(Activity): Word for word, restate the lines of the material below from its first line through the one containing "if pa < dramTop then .mem pa". Omit the rest.
==== Available data
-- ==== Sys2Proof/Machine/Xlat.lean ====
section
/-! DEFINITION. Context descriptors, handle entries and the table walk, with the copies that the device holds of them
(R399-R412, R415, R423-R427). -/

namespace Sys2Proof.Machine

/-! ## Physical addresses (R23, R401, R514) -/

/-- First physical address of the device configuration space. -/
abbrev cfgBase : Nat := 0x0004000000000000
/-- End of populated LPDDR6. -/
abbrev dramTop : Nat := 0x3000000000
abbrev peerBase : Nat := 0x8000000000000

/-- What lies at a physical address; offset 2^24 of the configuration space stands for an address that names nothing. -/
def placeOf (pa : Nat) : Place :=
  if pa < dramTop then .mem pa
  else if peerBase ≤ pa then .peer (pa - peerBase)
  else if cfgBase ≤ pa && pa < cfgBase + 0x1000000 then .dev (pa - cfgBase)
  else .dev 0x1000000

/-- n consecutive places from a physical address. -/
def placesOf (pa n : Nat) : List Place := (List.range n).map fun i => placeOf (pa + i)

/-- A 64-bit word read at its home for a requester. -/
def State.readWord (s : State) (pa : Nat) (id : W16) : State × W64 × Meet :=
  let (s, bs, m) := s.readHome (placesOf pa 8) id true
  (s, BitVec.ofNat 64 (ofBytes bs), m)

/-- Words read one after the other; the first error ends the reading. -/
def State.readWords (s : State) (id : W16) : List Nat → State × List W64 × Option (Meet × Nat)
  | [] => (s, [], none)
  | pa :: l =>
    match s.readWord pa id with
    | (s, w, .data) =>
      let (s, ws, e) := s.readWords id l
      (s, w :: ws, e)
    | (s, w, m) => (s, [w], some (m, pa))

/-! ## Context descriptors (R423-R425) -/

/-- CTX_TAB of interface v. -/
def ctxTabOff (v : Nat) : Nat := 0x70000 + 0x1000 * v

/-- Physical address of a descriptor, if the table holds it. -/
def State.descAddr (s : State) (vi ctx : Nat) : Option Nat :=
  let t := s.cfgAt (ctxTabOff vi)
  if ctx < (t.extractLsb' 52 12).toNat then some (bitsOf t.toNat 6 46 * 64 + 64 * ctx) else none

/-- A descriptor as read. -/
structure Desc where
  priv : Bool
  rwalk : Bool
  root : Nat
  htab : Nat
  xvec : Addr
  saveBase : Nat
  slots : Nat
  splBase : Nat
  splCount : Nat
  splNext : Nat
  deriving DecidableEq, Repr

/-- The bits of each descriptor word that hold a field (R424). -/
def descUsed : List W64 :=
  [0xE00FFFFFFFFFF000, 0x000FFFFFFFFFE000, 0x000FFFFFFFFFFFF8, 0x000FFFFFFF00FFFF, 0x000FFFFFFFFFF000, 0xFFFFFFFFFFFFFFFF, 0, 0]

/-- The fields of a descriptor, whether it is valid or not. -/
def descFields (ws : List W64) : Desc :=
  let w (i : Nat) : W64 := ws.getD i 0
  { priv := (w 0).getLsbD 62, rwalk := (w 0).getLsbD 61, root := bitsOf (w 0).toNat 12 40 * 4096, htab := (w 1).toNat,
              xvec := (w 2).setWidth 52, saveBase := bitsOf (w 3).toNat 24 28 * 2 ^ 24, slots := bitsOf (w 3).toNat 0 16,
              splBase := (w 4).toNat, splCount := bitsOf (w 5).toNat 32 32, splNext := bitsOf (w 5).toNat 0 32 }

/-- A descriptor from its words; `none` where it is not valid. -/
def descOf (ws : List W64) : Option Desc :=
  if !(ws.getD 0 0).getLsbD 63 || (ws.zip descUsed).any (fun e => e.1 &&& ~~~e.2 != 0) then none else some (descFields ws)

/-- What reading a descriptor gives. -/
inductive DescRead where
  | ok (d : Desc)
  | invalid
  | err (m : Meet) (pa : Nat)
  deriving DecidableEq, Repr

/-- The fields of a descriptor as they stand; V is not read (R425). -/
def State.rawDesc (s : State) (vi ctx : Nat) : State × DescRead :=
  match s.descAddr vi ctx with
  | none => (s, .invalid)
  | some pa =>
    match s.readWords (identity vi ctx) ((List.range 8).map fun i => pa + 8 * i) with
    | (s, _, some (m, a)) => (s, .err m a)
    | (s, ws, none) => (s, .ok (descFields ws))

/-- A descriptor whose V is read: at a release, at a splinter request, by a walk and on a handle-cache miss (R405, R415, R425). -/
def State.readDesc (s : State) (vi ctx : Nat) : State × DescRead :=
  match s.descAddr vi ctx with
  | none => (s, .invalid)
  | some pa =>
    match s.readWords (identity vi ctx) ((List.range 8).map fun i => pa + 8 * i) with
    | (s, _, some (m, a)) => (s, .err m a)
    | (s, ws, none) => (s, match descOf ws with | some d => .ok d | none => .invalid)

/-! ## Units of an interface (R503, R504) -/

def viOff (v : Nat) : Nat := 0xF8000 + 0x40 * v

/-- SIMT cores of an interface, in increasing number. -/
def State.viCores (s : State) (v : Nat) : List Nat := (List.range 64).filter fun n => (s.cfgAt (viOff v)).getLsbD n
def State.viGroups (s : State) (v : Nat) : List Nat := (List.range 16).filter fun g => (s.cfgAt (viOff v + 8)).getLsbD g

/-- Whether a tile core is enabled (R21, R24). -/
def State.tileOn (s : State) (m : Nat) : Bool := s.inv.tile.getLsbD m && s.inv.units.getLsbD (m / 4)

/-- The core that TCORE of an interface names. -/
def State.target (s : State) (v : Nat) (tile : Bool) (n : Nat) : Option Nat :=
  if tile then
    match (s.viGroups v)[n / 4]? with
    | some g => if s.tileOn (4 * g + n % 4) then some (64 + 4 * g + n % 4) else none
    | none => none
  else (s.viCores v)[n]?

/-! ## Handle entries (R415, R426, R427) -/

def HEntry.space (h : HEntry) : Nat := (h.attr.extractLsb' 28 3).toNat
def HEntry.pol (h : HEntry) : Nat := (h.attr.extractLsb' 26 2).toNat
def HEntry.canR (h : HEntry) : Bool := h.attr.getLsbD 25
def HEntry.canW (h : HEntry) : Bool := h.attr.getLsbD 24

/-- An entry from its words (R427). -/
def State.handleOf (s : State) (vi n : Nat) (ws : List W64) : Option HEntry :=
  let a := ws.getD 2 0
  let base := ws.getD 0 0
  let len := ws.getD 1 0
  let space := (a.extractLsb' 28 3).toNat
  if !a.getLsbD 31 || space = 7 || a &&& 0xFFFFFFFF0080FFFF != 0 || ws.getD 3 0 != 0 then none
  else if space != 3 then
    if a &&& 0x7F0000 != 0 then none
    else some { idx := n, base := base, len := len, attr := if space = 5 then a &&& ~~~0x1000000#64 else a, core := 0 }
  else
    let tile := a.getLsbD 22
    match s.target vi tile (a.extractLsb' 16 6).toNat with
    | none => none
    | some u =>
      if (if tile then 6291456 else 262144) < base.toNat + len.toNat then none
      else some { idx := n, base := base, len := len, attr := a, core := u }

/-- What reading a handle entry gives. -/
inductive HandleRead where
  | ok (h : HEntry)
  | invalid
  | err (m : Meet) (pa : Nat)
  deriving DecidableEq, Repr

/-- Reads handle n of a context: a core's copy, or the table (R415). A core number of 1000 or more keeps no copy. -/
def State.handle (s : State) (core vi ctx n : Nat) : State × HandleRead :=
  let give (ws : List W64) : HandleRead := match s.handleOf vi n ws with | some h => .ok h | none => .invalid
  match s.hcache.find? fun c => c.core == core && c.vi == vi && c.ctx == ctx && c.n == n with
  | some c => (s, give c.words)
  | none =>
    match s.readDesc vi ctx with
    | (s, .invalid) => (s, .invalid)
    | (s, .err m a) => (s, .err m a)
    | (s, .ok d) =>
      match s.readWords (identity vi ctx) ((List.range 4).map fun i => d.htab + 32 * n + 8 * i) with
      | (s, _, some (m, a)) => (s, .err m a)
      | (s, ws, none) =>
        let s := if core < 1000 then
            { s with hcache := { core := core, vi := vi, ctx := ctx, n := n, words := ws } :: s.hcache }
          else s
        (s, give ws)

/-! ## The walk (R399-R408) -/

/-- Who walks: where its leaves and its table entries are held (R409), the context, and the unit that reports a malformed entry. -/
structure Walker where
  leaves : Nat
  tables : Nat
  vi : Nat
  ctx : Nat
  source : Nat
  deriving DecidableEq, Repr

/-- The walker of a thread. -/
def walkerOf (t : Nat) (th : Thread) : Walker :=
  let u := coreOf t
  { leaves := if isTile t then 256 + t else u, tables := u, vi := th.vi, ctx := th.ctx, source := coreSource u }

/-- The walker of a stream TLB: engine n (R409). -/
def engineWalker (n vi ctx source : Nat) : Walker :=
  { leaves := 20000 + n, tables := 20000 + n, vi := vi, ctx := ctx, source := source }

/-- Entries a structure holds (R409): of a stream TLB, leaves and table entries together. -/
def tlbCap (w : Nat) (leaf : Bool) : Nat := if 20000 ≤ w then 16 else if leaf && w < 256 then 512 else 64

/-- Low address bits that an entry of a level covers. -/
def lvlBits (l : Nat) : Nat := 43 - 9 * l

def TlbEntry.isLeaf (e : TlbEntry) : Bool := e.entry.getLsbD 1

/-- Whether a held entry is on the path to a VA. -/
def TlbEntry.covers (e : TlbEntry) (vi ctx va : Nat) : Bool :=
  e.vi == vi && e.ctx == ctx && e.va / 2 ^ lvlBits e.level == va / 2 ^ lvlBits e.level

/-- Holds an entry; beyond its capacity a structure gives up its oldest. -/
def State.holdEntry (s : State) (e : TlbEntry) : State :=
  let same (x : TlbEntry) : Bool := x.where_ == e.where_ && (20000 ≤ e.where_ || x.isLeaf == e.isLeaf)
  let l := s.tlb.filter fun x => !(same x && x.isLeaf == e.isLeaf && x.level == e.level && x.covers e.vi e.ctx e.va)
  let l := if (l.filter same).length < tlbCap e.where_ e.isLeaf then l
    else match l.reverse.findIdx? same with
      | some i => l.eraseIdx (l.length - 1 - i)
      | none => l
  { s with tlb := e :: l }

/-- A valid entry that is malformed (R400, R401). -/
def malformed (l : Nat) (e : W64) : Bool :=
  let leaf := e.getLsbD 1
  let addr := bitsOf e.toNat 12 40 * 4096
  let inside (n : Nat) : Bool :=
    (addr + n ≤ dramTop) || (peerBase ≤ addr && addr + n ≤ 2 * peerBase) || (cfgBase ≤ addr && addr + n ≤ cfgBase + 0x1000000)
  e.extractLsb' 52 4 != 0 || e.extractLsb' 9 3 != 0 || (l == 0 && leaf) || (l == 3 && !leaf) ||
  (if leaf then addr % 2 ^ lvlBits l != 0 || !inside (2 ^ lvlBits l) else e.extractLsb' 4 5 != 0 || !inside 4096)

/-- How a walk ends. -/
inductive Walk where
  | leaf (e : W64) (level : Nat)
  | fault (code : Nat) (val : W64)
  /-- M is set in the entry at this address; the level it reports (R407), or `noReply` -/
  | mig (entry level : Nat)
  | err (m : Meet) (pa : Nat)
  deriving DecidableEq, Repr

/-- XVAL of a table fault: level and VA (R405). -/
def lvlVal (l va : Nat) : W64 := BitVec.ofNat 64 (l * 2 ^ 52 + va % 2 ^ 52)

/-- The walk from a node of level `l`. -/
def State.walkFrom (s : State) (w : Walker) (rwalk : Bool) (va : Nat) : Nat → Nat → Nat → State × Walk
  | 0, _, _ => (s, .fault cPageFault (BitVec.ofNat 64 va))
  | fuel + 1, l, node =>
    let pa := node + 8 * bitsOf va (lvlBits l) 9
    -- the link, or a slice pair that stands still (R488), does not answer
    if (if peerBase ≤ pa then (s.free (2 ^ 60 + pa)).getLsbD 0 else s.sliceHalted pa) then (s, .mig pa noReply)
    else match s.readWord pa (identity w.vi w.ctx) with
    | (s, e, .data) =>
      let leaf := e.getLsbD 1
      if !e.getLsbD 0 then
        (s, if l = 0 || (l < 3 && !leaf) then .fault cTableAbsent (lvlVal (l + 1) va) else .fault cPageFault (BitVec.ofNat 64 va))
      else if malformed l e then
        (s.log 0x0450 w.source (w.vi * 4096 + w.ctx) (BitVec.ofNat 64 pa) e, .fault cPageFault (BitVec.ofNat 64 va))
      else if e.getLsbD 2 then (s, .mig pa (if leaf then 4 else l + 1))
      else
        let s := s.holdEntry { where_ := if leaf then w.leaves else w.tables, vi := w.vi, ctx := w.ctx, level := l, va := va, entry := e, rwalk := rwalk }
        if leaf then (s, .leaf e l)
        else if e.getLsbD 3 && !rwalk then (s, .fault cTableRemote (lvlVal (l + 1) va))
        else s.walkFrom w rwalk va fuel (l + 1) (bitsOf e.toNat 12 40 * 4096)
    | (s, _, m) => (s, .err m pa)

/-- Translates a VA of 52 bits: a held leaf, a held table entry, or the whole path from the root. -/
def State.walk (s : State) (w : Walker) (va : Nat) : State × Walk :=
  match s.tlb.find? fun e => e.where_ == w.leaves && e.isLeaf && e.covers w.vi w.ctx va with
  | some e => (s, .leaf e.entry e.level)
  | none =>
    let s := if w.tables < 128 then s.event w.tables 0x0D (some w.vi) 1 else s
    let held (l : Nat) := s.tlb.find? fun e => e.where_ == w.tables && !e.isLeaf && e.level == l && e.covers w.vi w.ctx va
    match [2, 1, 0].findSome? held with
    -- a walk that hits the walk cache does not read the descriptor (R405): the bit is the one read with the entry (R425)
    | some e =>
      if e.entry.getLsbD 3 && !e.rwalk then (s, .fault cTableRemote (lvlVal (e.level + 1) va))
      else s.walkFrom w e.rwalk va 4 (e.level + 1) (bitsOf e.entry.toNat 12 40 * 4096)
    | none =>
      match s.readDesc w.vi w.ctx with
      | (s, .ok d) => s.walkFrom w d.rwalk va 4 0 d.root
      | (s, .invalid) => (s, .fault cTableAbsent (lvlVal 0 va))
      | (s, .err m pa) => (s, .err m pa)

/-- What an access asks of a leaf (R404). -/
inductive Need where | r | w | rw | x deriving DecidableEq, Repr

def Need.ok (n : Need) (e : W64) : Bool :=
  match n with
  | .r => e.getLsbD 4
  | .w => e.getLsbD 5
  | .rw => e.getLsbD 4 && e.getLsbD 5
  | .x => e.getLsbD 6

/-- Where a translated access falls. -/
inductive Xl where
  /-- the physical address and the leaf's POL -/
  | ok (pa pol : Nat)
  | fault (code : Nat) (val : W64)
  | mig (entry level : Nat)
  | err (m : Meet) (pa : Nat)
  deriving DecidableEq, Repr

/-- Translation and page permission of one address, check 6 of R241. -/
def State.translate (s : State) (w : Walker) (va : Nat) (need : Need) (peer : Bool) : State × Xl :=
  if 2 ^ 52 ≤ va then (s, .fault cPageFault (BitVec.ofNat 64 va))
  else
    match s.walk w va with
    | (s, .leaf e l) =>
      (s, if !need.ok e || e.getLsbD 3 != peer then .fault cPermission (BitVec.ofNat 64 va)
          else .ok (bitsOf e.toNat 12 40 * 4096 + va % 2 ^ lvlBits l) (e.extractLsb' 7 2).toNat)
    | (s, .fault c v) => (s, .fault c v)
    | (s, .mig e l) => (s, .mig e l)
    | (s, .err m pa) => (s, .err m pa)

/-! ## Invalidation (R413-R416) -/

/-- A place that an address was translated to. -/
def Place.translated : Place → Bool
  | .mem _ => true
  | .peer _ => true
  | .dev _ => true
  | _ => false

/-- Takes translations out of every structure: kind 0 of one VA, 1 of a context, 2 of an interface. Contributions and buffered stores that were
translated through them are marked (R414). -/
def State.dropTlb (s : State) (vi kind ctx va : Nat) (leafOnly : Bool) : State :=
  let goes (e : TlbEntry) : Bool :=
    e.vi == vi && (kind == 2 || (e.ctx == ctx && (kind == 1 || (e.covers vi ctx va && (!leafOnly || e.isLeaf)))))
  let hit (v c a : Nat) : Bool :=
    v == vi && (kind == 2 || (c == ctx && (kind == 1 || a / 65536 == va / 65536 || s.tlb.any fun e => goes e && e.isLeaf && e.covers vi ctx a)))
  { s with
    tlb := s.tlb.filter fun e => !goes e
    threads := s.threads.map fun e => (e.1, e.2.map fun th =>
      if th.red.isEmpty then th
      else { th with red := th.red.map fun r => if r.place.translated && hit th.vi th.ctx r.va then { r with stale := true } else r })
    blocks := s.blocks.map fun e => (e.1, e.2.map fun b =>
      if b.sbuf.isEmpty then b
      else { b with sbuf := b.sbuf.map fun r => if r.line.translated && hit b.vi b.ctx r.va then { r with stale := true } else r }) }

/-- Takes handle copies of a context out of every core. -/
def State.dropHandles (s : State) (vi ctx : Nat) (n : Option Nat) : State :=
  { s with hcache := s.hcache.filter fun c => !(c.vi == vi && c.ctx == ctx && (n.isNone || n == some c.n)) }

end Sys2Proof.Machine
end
========
(Answer to this exercise):
-- ==== Sys2Proof/Machine/Xlat.lean ====
section
/-! DEFINITION. Context descriptors, handle entries and the table walk, with the copies that the device holds of them
(R399-R412, R415, R423-R427). -/

namespace Sys2Proof.Machine

/-! ## Physical addresses (R23, R401, R514) -/

/-- First physical address of the device configuration space. -/
abbrev cfgBase : Nat := 0x0004000000000000
/-- End of populated LPDDR6. -/
abbrev dramTop : Nat := 0x3000000000
abbrev peerBase : Nat := 0x8000000000000

/-- What lies at a physical address; offset 2^24 of the configuration space stands for an address that names nothing. -/
def placeOf (pa : Nat) : Place :=
  if pa < dramTop then .mem pa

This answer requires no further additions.